A leading Oxford stroke specialist says more needs to be done to raise of awareness of the need to take rapid action after a mini-stroke in order to reduce the number of major strokes.
The study of more than 2,200 patients across Oxfordshire was led by Professor Peter Rothwell, of the Nuffield Department of Clinical Neurosciences and Stroke Theme Lead for the NIHR Oxford Biomedical Research Centre.
It looked at the association of the FAST [Face-Arms-Speech-Time] public education campaign with delays and failure to seek medical attention after a transient ischemic attack (TIA), or mini-stroke.
Previous research by Professor Rothwell has shown that the risk of major stroke is high after a TIA, and that quick medical attention can substantially reduce that risk. However, patients often fail to recognise or act on their symptoms.
Professor Rothwell said: 'The FAST campaign has been successful in getting people to respond quickly to the symptoms of major strokes, but our research has found that this public awareness campaign has not improved the response to minor stroke and TIAs. Many people ignore these more minor warning symptoms and subsequently suffer major strokes that would have been preventable.
'We believe that the ongoing public awareness campaign should also focus on the less severe symptoms that are typical of a mini-stroke, to help people to also understand their significance.'
Every year around 150,000 people in the UK have a stroke; that's one every five minutes. Many of these strokes occur in people who have previously had a TIA.
Previously, the extent to which these more minor ‘warning’ events directly precede a major stroke was not fully appreciated. Clinical guidelines recommended that they be investigated and treated, but suggested that this could be done over four weeks.
Research conducted by Professor Rothwell and his team showed that the risk of a major stroke in the first few hours and day after a TIA had been greatly underestimated. They found that the risk of a major stroke within seven days of a minor event was consistently as high as 10%.
The 2007 Department of Health Stroke Strategy and many other national and international guidelines subsequently endorsed Professor Rothwell’s assertion that a mini-stroke should be treated as a medical emergency.
Professor Rothwell’s team developed a simple system to identify which TIA patients were most at risk of a major stroke and prioritise them for treatment. This system has been widely adopted in the UK and in international guidelines, which recommend assessment of high risk individuals with 24 hours.

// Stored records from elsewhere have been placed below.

-- ==== Sys2Proof/Machine/Keystone.lean ====
section
/-!
DEFINITION. The Keystone (22 R391-R398, R401): reset and start, the mailbox commands, the setting up of a partition with
its channels and supervisors (15 R357, R361, 14 R327), attestation, images, checkpoint sessions.
-/

namespace Sys2Proof.Machine

/-! ## Reset and start (01 R17, 22 R396, R397) -/

/-- Reset: everything takes its reset state but what flash and fuses keep (FAILS, whether the firmware slots failed, the next leaf, the
staged images, the security version), the bytes of memory with their uncorrectable errors, and the model's own fields (log 35). -/
def State.resetDevice (s : State) : State :=
  { State.reset with
    agenda := s.agenda, turn := s.turn, freeCount := s.freeCount, fresh := s.fresh
    mem := s.mem, poisoned := s.poisoned, badLines := s.badLines
    keystone := { fails := s.keystone.fails, leaf := s.keystone.leaf, stagedImg := s.keystone.stagedImg, fused := s.keystone.fused
                  minimal := decide (3 ≤ s.keystone.fails), kiln := s.keystone.kiln } }

/-- DEVICE_RESET (R17) -/
def execDeviceReset (σ : State) : Out := .next σ.resetDevice

/-- The reason of a stage that fails. -/
def stageReason : Nat → Nat
  | 1 => 6 | 2 => 1 | 3 => 1 | 4 => 3 | 5 => 2 | _ => 4

/-- A start fails at a stage; the third failure in a row brings up minimal mode, where the Kiln serves if both firmware
slots failed their verification (R397). -/
def Keystone.failAt (k : Keystone) (stage reason : Nat) : Keystone :=
  let n := min 3 (k.fails + 1)
  { k with fails := n, stage := stage, reason := reason, minimal := decide (3 ≤ n), kiln := decide (3 ≤ n) && stage == 2 && reason == 1 }

/-- A start completes: FAILS clears, and the staged images are in force. -/
def Keystone.complete (k : Keystone) : Keystone :=
  { k with fails := 0, stage := 7, minimal := false, kiln := false, stagedImg := [] }

/-- The links of a mask are trained and the device index is fixed (12 R278); STOPAT of a port is its measured round trip in packets, an
operand of the act, plus 4 (12 R266). -/
def State.trainLinks (s : State) (mask dev : Nat) : State :=
  let s := { s with devidx := dev }
  (rangeFrom 0 12).foldl (fun s p =>
    if mask.testBit p then s.modPort p fun k => { k with state := .up, stopAt := (s.given (2 + p)).toNat + 4, stop := [], row := 0 } else s) s

/-- An image verifies (R396): both of its signatures verify, and its security version is not below the fused one. Whether a signature
verifies against the key hashes in fuses is an operand of the act: a set bit of word 14 says that it does not, bit 2i the ECDSA
signature and bit 2i + 1 the LMS signature of image i; word 15 + i is its security version. Images: 0 firmware slot A, 1 slot B, 2 the
others, with the lowest of their versions. -/
def State.verifies (s : State) (i : Nat) : Bool :=
  !(s.given 14).getLsbD (2 * i) && !(s.given 14).getLsbD (2 * i + 1) && decide (s.keystone.fused ≤ (s.given (15 + i)).toNat)

/-- The stage at which a start fails, 0 for none: the first of those that fail. Stage 2 fails when neither firmware slot verifies, and
stage 3 when another image does not; `val` is a stage, 1 to 6, that fails for another cause. -/
def State.failsAt (s : State) : Nat :=
  let v := s.turn.val
  let fails := fun (stage : Nat) => v == stage || (stage == 2 && !s.verifies 0 && !s.verifies 1) || (stage == 3 && !s.verifies 2)
  (([1, 2, 3, 4, 5, 6].find? fails).getD 0)

/-- The stages of a start, to the first that fails; word 0 holds the links that train, word 1 the device index that training fixes,
words 2-13 the round trips of ports 0-11, words 14-17 what verifies. -/
def State.runStart (s : State) : State :=
  if s.failsAt ≠ 0 then { s with keystone := s.keystone.failAt s.failsAt (stageReason s.failsAt) }
  else ({ s with keystone := s.keystone.complete }).trainLinks (fieldOf (s.given 0) 11 0) (fieldOf (s.given 1) 7 0)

The team also demonstrated, through its EXPRESS [Emergency use of Existing Preventive Strategies for Stroke] study, that urgent assessment and immediate initiation of standard medication reduce the early risk of major stroke by 80%.

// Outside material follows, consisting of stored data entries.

-- ==== Sys2Proof/Machine/Reduce.lean ====
section
/-!
DEFINITION. The VRED group (09 R206-R211): reductions, scans, dot products, top-k and permutes.
-/

namespace Sys2Proof.Machine

/-! ## Axes -/

/-- The product of the extents below an axis. -/
def lowCount (dims : List Nat) (axis : Nat) : Nat := (dims.take axis).foldl (· * ·) 1

/-- The element at index `i` along an axis, for output `k`: the k-th combination of the other indices (R206). -/
def axisElem (dims : List Nat) (axis k i : Nat) : Nat :=
  let low := lowCount dims axis
  k % low + low * (i + dims.getD axis 1 * (k / low))

/-- The output that element `j` belongs to. -/
def axisOut (dims : List Nat) (axis j : Nat) : Nat :=
  let low := lowCount dims axis
  j % low + low * (j / (low * dims.getD axis 1))

/-- An axis at or beyond the rank raises ILLEGAL. -/
def axisRule (o : Opnd) (axis : Nat) : M Unit := require (decide (axis < zRank o.view))

/-! ## The reductions (R206, R207) -/

/-- The identity of max (`greater`) or min. -/
def identityOf (ty : Nat) (greater : Bool) : Nat :=
  if isIntType ty then
    let r := intRange (isSigned ty) (typeBits ty)
    wrapTo (typeBits ty) (if greater then r.1 else r.2)
  else if ty = 5 then (if greater then 0x3F else 0x1F)
  else if ty = 3 then (if greater then 0xFE else 0x7E)
  else
    let m := fracBits ty
    (if greater then 2 ^ (m + expBits ty) else 0) + (2 ^ (m + expBits ty) - 2 ^ m)

/-- A list in parts of 16 indices, those governed off left out; an empty part adds nothing. -/
def groups16 (xs : List (Option Val)) : List (List Val) := (chunks 16 (xs.length + 1) xs).map fun g => g.filterMap id

/-- The FP32 sum of groups: each group exactly, each addition to the accumulator rounded. -/
def sumGroups (m : Nat) (gs : List (List Val)) : Nat × BitVec 6 :=
  gs.foldl (fun (r : Nat × BitVec 6) g =>
    match g with
    | [] => r
    | v :: vs =>
      let s := vs.foldl (addVal m) v
      let x := encodeFloat 0 m false (addVal m (decodeVal 0 r.1) s)
      (x.1, r.2 ||| x.2)) (0, 0#6)

/-- An FP32 accumulator in the type of the result (07 R156). -/
def fromAcc (ty m : Nat) (r : Nat × BitVec 6) : Nat × BitVec 6 :=
  let x := encodeFloat ty m false (decodeVal 0 r.1)
  (x.1, r.2 ||| x.2)

/-- One more element of a max or min; none so far is `none`. -/
def stepPick (ty : Nat) (greater : Bool) (acc : Option (Nat × BitVec 6)) (x : Nat) : Option (Nat × BitVec 6) :=
  match acc with
  | none =>
    (match nanRule ty [decodeVal ty x] with
      | some r => some r
      | none => some (x, 0#6))
  | some a =>
    let r := pick ty greater a.1 x
    some (r.1, a.2 ||| r.2)

/-- VRED of the elements along an axis (`none` is governed off): op 0 sum, 1 max, 2 min. -/
def reduce (op ty m : Nat) (xs : List (Option Nat)) : Nat × BitVec 6 :=
  if op = 0 then
    if isIntType ty then
      (wrapTo (typeBits ty) ((xs.filterMap id).foldl (fun (t : Int) x => t + intVal ty x) 0), 0#6)
    else fromAcc ty m (sumGroups m (groups16 (xs.map fun x => x.map (decodeVal ty))))
  else
    let greater := decide (op = 1)
    match (xs.filterMap id).foldl (stepPick ty greater) none with
    | some r => r
    | none => (identityOf ty greater, 0#6)

/-- VDOT of pairs along an axis (R209). -/
def dot (ty m : Nat) (xs : List (Option (Nat × Nat))) : Nat × BitVec 6 :=
  if isIntType ty then
    (wrapTo (typeBits ty) ((xs.filterMap id).foldl (fun (t : Int) p => t + intVal ty p.1 * intVal ty p.2) 0), 0#6)
  else fromAcc ty m (sumGroups m (groups16 (xs.map fun p => p.map fun p => mulVal (decodeVal ty p.1) (decodeVal ty p.2))))

/-- Elements read, those governed off as `none`. -/
def ruled (gov : Word) (lanes : Nat) (acc : List Nat) (k : Nat) : Option Nat :=
  if laneOn gov lanes k then some (acc.getD k 0) else none

/-- The writes of a destination: values of lanes that are on, others kept or zero. -/
def writesOf (o : Opnd) (gov : Word) (pz : Bool) (vals : List Nat) : List (Option Nat) :=
  (vals.zip (rangeFrom 0 vals.length)).map fun e => laneValue gov (laneCount o.ty) pz e.2 e.1

/-- The flags of results in lanes that are on. -/
def flagsOf (o : Opnd) (gov : Word) (rs : List (Nat × BitVec 6)) : BitVec 6 :=
  (rs.zip (rangeFrom 0 rs.length)).foldl (fun f e => if laneOn gov (laneCount o.ty) e.2 then f ||| e.1.2 else f) 0#6

/-- VRED and VDOT: every output from the elements along the axis. -/
def reduceBody (i : Instr) (d : BitVec 5) (srcs : List (BitVec 5)) (t : BitVec 4) (axis : Nat)
    (f : Nat → List (Option Nat) → Nat × BitVec 6) (h : Hints) : M Disp := do
  let ty := t.toNat
  rndRule i h ty
  let r ← operandsOf d srcs ty
  let a := r.2.headD { num := 0, kind := .iota, ty := ty }
  axisRule a axis
  let dims := zDims a.view
  let n := zCount a.view
  let outs := n / dims.getD axis 1
  require (r.2.all fun o => o.count == some n)
  require (r.1.count.isNone || r.1.count == some outs)
  let outs := match r.1.kind with
    | .scalar => 1
    | _ => outs
  let m ← roundOf h
  let lanes := laneCount ty
  runWhole [{ srcs := numberFrom 0 r.2, n := n, lanes := lanes }] [(r.1, outs)] h fun gov acc =>
    let rs := (rangeFrom 0 outs).map fun k =>
      f m ((rangeFrom 0 (dims.getD axis 1)).map fun j => ruled gov lanes acc (axisElem dims axis k j))
    ([(r.1, writesOf r.1 gov h.hmod.pz (rs.map Prod.fst))], flagsOf r.1 gov rs)

/-- VRED -/
def execVred (d a : BitVec 5) (t : BitVec 4) (o x : BitVec 2) (σ : State) : Out :=
  eHalf (.vred d a t o x) (reduceBody (.vred d a t o x) d [a] t x.toNat fun m xs =>
    reduce o.toNat t.toNat m (xs.map fun c => c.map fun c => codeAt c 0)) σ

/-- VDOT -/
def execVdot (d a b : BitVec 5) (t : BitVec 4) (x : BitVec 2) (σ : State) : Out :=
  eHalf (.vdot d a b t x) (reduceBody (.vdot d a b t x) d [a, b] t x.toNat fun m xs =>
    dot t.toNat m (xs.map fun c => c.map fun c => (codeAt c 0, codeAt c 1))) σ

/-! ## VSCAN (R208) -/

/-- One step of a scan: the running value of an output (0 is none, else one more than its code) and an element. -/
def scanStep (op ty m acc x : Nat) : Nat × BitVec 6 :=
  if op = 0 then
    if isIntType ty then
      (wrapTo (typeBits ty) (intVal ty (acc - 1) + intVal ty x) + 1, 0#6)
    else
      let r := encodeFloat 0 m false (addVal m (decodeVal 0 (acc - 1)) (decodeVal ty x))
      (r.1 + 1, r.2)
  else match stepPick ty (decide (op = 1)) (if acc = 0 then none else some (acc - 1, 0#6)) x with
    | some r => (r.1 + 1, r.2)
    | none => (acc, 0#6)

/-- The value a scan writes for a running value. -/
def scanValue (op ty m acc : Nat) : Nat × BitVec 6 :=
  if op = 0 ∧ !isIntType ty then encodeFloat ty m false (decodeVal 0 (acc - 1)) else (acc - 1, 0#6)

/-- The elements of a beat through a scan: the running values, the values written, the flags. -/
def scanBeat (op ty m axis : Nat) (dims : List Nat) (gov : Word) (lanes : Nat) (acc : List Nat) :
    List (Nat × Nat) → List Nat × List Nat × BitVec 6
  | [] => (acc, [], 0#6)
  | (k, x) :: es =>
    if laneOn gov lanes k then
      let j := axisOut dims axis k
      let s := scanStep op ty m (acc.getD j 0) x
      let v := scanValue op ty m s.1
      let r := scanBeat op ty m axis dims gov lanes (acc.set j s.1) es
      (r.1, v.1 :: r.2.1, s.2 ||| v.2 ||| r.2.2)
    else
      let r := scanBeat op ty m axis dims gov lanes acc es
      (r.1, 0 :: r.2.1, r.2.2)

/-- VSCAN: beats in order, each reading before it writes (05 R97). -/
def execVscan (d a : BitVec 5) (t : BitVec 4) (o x : BitVec 2) (σ : State) : Out :=
  eHalf (.vscan d a t o x) (fun h => do
    let ty := t.toNat
    let op := o.toNat
    rndRule (.vscan d a t o x) h ty
    let r ← operandsOf d [a] ty
    let y := r.2.headD { num := 0, kind := .iota, ty := ty }
    axisRule y x.toNat
    let dims := zDims y.view
    let p ← planOf (some r.1) r.2 (laneCount ty)
    let m ← roundOf h
    let c ← me
    beginBeats p h
    if c.eprog.beat = 0 ∧ c.eprog.acc.isEmpty then
      modMe fun c => { c with eprog := { c.eprog with acc := List.replicate (p.n / dims.getD x.toNat 1) (if op = 0 then 1 else 0) } }
    else pure ()
    runBeats p.beats p.ready (fun b => do
      let w := p.bounds b
      takeBeat p.srcs w.1 w.2
      let c ← me
      let gov := c.eprog.gov
      let codes ← readBeat p.srcs gov p.lanes w.1 w.2
      let res := scanBeat op ty m x.toNat dims gov p.lanes c.eprog.acc
        ((rangeFrom w.1 (w.2 - w.1)).zip (codes.map fun l => src l 0))
      modMe fun c => { c with eprog := { c.eprog with acc := res.1 } }
      addFlags res.2.2
      writeElems r.1 w.1 ((res.2.1.zip (rangeFrom w.1 res.2.1.length)).map fun e =>
        laneValue gov p.lanes h.hmod.pz e.2 e.1)) (p.beats + 1)) σ

/-! ## VTOPK (R210) -/

/-- The extents padded to four. -/
def dims4 (o : Opnd) : List Nat := (rangeFrom 0 4).map fun k => (zDims o.view).getD k 1

/-- a stands before b: larger first or smaller first; −0 below +0, NaN above every number, equal values lower index first. -/
def topBefore (ty : Nat) (smallest : Bool) (a b : Nat × Nat) : Bool :=
  let x := decodeVal ty a.2
  let y := decodeVal ty b.2
  let lt := if y.isNan then !x.isNan else !x.isNan && below x y
  let gt := if x.isNan then !y.isNan else !y.isNan && below y x
  if smallest then lt || (!gt && decide (a.1 < b.1)) else gt || (!lt && decide (a.1 < b.1))

/-- Inserts into an ordered list. -/
def insertTop (ty : Nat) (smallest : Bool) (a : Nat × Nat) : List (Nat × Nat) → List (Nat × Nat)
  | [] => [a]
  | b :: bs => if topBefore ty smallest a b then a :: b :: bs else b :: insertTop ty smallest a bs

/-- Position and code of the elements along axis 0 for output column `k`, in order. -/
def topList (ty : Nat) (smallest : Bool) (xs : List (Nat × Nat)) : List (Nat × Nat) :=
  xs.foldr (insertTop ty smallest) []

/-- A value that no rule gives: output `k` of an instruction that takes free values from counter `base` on (log 9). -/
def freeCode (base k w : Nat) : Nat := (Config.freeWord (base + k)).toNat % 2 ^ w

/-- VTOPK: values, and positions when `k` is set; an output without a candidate is a free value (log 24). -/
def execVtopk (d a b : BitVec 5) (t : BitVec 4) (k o : BitVec 1) (σ : State) : Out :=
  eHalf (.vtopk d a b t k o) (fun h => do
    let ty := t.toNat
    rndRule (.vtopk d a b t k o) h ty
    let w ← viewOpnd d.toNat true
    let x ← viewOpnd a.toNat false
    let pos ← if k = 1#1 then do
        let z ← viewOpnd b.toNat true
        pure (some z)
      else pure none
    let w ← w.typed ty
    let x ← x.typed ty
    let pos ← match pos with
      | some z => do
        let z ← z.typed 13
        pure (some z)
      | none => pure none
    let n := zDim w.view 0
    let all := zDim x.view 0
    require ((dims4 w).drop 1 == (dims4 x).drop 1 && decide (1 ≤ n ∧ n ≤ all)
      && (match pos with
        | some z => dims4 z == dims4 w
        | none => true))
    let s ← gets id
    let base := s.freeCount
    let outs := zCount w.view
    let lanes := laneCount ty
    let d ← runWhole [{ srcs := numberFrom 0 [x], n := zCount x.view, lanes := lanes }]
      ((w, outs) :: (pos.toList.map fun z => (z, outs))) h fun gov acc =>
        let cols := (rangeFrom 0 (outs / n)).map fun c =>
          topList ty (o == 1#1) ((rangeFrom 0 all).filterMap fun j =>
            (ruled gov lanes acc (c * all + j)).map fun v => (j, codeAt v 0))
        let outAt := fun (q : Nat) => (cols.getD (q / n) [])[q % n]?
        let vals := (rangeFrom 0 outs).map fun q => match outAt q with
          | some e => e.2
          | none => freeCode base q (typeBits ty)
        let idx := (rangeFrom 0 outs).map fun q => match outAt q with
          | some e => e.1
          | none => freeCode base (outs + q) 32
        ((w, writesOf w gov h.hmod.pz vals) :: (pos.toList.map fun z => (z, writesOf z gov h.hmod.pz idx)), 0#6)
    if d = .retire then mods fun s => { s with freeCount := s.freeCount + 2 * outs } else pure ()
    pure d) σ

/-! ## VPERM (R211) -/

/-- VPERM: zd(i0, …) is za(j, …) with j from zb; an element that is governed off in za gives a free value (log 24). -/
def execVperm (d a b : BitVec 5) (t : BitVec 4) (w n : BitVec 1) (σ : State) : Out :=
  eHalf (.vperm d a b t w n) (fun h => do
    let ty := t.toNat
    rndRule (.vperm d a b t w n) h ty
    let o ← viewOpnd d.toNat true
    let x ← viewOpnd a.toNat false
    let z ← viewOpnd b.toNat false
    let o ← o.typed ty
    let x ← x.typed ty
    let z ← z.typed (if n = 1#1 then 13 else 11)
    require (dims4 z == dims4 o && (dims4 o).drop 1 == (dims4 x).drop 1)
    let s ← gets id
    let base := s.freeCount
    let nx := zCount x.view
    let outs := zCount o.view
    let d0 := zDim x.view 0
    let e0 := zDim o.view 0
    let lanes := laneCount ty
    let srcs := numberFrom 0 [x, z]
    let r ← runWhole [{ srcs := srcs.take 1, n := nx, lanes := lanes }, { srcs := srcs.drop 1, n := outs, lanes := lanes }]
      [(o, outs)] h fun gov acc =>
        let vals := (rangeFrom 0 outs).map fun q =>
          let j := codeAt (acc.getD (nx + q) 0) 0
          if d0 ≤ j ∧ w = 0#1 then 0
          else match ruled gov lanes acc (q / e0 * d0 + j % d0) with
            | some v => codeAt v 0
            | none => freeCode base q (typeBits ty)
        ([(o, writesOf o gov h.hmod.pz vals)], 0#6)
    if r = .retire then mods fun s => { s with freeCount := s.freeCount + outs } else pure ()
    pure r) σ

end Sys2Proof.Machine
end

This approach was immediately rolled out across the UK as part of the 2008 National Stroke Strategy and the 2008 NICE guidelines, and is estimated to have prevented 10,000 strokes per year in the UK, saving the NHS £200 million in acute care costs alone.
The global impact, resulting from revised clinical guidelines around the world, will have been much greater.
In a separate study, Professor Rothwell’s team showed that the benefits of catotid endarterectomy, a surgical procedure to remove partial blockages of the carotid artery in the neck as a way of preventing stroke, were substantially greater if performed urgently after a TIA or minor stroke rather than after several weeks, which was the norm at that time.
Guidelines changed immediately and subsequent national audits in the UK have shown that the average wait for carotid surgery decreased from over three months in the early 2000s to 15 days in 2010-11.
The full paper, 'Medical Attention Seeking After Transient Ischemic Attack and Minor Stroke Before and After the UK Face, Arm, Speech, Time (FAST) Public Education Campaign,' can be read in JAMA Neurology.